#### ACTIVITY
For the entries that follow, restate word for word the line containing "def checkGroup (s", the line containing "children go on", and every line that lies between them.

#### RECORDS SUPPLIED
----

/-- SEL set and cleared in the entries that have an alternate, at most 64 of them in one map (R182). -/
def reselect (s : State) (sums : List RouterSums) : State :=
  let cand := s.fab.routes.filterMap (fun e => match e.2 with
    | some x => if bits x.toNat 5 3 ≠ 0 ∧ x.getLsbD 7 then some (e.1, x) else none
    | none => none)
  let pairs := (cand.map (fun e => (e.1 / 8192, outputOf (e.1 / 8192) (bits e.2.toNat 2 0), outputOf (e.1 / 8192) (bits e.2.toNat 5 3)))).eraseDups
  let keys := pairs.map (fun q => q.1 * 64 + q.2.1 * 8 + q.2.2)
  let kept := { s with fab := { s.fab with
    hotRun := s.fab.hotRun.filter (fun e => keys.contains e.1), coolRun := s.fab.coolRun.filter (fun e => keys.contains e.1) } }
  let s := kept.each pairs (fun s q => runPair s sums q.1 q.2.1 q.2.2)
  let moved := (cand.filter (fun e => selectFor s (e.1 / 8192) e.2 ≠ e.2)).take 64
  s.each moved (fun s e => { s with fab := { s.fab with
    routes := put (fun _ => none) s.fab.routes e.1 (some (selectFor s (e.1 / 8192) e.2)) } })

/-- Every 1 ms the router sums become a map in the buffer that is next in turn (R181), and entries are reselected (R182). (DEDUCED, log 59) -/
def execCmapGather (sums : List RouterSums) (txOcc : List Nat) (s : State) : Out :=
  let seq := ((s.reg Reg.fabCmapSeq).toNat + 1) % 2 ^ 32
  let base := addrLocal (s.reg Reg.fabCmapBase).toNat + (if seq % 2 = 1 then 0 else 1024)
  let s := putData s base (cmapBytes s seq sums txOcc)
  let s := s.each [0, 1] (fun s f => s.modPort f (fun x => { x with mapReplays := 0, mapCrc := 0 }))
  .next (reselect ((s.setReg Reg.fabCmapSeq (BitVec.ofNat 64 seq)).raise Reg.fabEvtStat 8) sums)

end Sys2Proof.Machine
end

----

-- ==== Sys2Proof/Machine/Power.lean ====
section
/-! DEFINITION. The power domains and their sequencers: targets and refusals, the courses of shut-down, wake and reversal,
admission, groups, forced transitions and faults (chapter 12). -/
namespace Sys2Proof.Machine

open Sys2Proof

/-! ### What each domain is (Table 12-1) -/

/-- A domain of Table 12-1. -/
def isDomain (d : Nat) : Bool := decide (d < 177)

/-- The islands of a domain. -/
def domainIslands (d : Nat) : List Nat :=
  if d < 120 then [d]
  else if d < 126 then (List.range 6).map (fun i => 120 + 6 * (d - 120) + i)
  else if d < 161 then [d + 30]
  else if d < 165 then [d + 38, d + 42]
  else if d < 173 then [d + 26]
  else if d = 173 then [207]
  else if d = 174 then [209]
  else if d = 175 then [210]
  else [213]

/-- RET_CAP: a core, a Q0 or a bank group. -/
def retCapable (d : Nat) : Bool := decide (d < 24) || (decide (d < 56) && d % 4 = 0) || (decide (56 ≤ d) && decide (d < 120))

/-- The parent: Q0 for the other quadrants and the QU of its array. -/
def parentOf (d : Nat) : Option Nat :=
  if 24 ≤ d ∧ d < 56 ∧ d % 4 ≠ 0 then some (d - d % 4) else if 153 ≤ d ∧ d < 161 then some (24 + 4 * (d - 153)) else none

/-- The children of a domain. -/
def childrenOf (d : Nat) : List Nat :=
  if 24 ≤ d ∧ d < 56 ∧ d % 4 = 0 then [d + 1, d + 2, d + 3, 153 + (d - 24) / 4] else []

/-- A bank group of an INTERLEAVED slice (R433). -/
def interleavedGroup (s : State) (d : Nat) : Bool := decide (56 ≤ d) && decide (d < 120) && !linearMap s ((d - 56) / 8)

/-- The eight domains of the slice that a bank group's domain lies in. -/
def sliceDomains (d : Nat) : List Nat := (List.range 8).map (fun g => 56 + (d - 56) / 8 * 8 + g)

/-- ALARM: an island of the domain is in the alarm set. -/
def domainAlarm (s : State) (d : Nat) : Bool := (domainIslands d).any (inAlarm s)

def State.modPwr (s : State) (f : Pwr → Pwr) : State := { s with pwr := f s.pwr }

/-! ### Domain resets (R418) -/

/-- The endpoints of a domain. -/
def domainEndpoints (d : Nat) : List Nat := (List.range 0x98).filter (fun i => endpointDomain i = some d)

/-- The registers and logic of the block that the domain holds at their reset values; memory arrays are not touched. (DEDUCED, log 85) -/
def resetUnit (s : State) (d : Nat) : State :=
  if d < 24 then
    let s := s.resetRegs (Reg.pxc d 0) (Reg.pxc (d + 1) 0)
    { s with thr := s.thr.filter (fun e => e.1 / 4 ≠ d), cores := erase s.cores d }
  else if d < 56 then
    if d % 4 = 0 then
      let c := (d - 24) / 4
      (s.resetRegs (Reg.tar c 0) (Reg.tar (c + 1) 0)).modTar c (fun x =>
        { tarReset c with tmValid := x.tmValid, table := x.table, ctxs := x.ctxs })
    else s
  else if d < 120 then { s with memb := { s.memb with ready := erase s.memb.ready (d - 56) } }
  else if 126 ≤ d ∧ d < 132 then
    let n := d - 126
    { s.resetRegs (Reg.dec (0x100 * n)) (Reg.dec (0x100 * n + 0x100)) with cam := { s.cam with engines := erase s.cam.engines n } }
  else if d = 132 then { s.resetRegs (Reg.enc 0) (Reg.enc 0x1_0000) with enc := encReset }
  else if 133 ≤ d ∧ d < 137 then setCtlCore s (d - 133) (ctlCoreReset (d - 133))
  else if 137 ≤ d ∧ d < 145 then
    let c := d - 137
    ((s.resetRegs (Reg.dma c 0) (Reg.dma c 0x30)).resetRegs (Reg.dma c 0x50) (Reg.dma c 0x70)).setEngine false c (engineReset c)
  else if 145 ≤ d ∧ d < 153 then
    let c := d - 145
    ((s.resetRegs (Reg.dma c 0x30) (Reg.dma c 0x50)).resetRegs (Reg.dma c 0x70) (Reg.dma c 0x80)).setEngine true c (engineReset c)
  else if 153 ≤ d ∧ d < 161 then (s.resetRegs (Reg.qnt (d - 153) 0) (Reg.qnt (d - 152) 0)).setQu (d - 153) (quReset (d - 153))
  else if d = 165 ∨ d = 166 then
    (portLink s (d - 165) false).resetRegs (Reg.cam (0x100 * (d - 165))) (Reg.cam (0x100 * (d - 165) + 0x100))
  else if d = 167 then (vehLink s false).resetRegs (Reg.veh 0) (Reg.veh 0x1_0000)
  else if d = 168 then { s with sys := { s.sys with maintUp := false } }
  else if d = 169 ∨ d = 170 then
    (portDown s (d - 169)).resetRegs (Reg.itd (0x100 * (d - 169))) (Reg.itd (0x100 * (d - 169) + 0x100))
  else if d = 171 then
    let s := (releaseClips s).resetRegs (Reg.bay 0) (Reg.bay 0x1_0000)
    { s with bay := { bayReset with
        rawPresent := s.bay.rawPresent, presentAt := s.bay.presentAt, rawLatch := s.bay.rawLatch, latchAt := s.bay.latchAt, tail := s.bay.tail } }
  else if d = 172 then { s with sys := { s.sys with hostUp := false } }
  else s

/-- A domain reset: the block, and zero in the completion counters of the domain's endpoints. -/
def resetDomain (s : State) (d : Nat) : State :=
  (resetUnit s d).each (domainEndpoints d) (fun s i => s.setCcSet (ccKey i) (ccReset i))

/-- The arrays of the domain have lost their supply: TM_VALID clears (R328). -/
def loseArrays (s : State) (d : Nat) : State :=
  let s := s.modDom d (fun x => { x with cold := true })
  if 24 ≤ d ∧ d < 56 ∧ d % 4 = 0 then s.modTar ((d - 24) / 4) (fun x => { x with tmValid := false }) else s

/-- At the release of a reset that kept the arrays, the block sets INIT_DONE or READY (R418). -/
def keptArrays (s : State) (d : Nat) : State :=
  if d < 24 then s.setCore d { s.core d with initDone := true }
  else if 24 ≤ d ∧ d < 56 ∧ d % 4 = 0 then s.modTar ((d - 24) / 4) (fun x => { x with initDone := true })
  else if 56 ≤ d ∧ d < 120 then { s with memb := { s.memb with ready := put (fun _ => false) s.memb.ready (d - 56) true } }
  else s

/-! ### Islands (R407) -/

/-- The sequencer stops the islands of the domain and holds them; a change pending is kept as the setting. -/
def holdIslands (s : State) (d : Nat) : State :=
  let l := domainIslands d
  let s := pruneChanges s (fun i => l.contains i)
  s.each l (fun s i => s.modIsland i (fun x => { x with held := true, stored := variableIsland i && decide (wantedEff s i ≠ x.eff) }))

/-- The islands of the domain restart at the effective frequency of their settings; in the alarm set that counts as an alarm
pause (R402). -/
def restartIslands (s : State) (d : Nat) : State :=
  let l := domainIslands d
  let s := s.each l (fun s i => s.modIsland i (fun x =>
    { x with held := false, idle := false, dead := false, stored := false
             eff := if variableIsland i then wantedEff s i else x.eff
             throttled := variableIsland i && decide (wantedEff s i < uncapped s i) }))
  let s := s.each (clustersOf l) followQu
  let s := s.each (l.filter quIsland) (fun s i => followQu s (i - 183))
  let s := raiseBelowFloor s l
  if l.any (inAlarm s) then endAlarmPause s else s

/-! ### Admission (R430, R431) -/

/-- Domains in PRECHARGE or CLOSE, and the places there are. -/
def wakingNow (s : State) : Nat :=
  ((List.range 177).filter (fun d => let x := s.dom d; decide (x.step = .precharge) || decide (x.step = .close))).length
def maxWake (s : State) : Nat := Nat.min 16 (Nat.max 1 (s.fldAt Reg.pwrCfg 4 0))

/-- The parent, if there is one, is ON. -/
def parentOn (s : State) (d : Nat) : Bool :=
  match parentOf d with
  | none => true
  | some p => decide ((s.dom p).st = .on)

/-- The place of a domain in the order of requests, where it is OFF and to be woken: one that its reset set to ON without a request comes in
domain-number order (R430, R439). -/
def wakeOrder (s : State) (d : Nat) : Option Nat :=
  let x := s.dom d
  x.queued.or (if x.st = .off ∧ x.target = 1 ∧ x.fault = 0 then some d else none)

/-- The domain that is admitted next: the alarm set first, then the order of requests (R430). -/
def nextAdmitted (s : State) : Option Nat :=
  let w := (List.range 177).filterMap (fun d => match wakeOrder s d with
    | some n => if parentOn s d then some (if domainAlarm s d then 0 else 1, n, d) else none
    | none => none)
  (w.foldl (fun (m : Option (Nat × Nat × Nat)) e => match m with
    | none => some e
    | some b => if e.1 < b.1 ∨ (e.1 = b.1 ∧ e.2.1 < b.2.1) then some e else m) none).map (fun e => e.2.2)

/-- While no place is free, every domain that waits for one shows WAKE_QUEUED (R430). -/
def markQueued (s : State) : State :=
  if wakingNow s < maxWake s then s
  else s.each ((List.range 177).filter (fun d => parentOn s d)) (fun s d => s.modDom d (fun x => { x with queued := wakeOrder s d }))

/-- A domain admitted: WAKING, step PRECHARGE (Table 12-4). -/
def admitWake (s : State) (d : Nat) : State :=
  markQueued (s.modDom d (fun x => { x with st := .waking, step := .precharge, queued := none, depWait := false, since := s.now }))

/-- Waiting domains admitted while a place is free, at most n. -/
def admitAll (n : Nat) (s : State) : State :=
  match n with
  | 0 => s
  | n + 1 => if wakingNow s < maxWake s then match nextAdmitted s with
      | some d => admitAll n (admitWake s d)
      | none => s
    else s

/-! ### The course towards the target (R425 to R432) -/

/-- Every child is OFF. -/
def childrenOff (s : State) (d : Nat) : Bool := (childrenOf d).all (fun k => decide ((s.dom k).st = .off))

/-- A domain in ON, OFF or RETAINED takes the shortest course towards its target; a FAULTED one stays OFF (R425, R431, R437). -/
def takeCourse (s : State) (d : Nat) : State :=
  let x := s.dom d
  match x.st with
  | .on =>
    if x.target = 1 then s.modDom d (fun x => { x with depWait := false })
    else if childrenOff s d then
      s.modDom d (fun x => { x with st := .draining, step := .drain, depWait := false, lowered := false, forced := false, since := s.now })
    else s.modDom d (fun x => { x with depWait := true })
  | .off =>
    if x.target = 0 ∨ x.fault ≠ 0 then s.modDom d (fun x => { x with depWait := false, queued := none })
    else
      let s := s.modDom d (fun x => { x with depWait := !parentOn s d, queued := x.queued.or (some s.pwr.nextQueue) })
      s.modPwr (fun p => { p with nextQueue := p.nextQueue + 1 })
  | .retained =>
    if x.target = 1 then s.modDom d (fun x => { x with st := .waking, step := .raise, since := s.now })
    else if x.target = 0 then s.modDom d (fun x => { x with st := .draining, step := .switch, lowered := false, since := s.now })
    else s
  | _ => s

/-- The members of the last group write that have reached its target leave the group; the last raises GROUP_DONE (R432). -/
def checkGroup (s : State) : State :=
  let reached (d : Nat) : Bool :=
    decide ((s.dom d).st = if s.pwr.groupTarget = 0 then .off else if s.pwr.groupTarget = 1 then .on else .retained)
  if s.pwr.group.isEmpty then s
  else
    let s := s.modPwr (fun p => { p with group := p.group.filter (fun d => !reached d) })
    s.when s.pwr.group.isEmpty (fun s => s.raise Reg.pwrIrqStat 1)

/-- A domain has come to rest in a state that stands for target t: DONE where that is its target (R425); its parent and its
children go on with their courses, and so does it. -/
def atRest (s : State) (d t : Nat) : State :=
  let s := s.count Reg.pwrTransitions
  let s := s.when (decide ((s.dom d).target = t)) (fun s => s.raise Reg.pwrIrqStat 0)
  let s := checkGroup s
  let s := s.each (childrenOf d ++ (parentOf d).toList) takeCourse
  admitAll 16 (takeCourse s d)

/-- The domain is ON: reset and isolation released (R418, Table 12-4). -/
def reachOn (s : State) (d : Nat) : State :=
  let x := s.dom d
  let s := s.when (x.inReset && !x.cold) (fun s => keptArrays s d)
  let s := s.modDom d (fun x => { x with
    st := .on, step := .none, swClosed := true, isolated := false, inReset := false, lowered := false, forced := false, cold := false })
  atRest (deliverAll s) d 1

----

#### RESPONSE TO THIS EXERCISE
def checkGroup (s : State) : State :=
  let reached (d : Nat) : Bool :=
    decide ((s.dom d).st = if s.pwr.groupTarget = 0 then .off else if s.pwr.groupTarget = 1 then .on else .retained)
  if s.pwr.group.isEmpty then s
  else
    let s := s.modPwr (fun p => { p with group := p.group.filter (fun d => !reached d) })
    s.when s.pwr.group.isEmpty (fun s => s.raise Reg.pwrIrqStat 1)

/-- A domain has come to rest in a state that stands for target t: DONE where that is its target (R425); its parent and its
children go on with their courses, and so does it. -/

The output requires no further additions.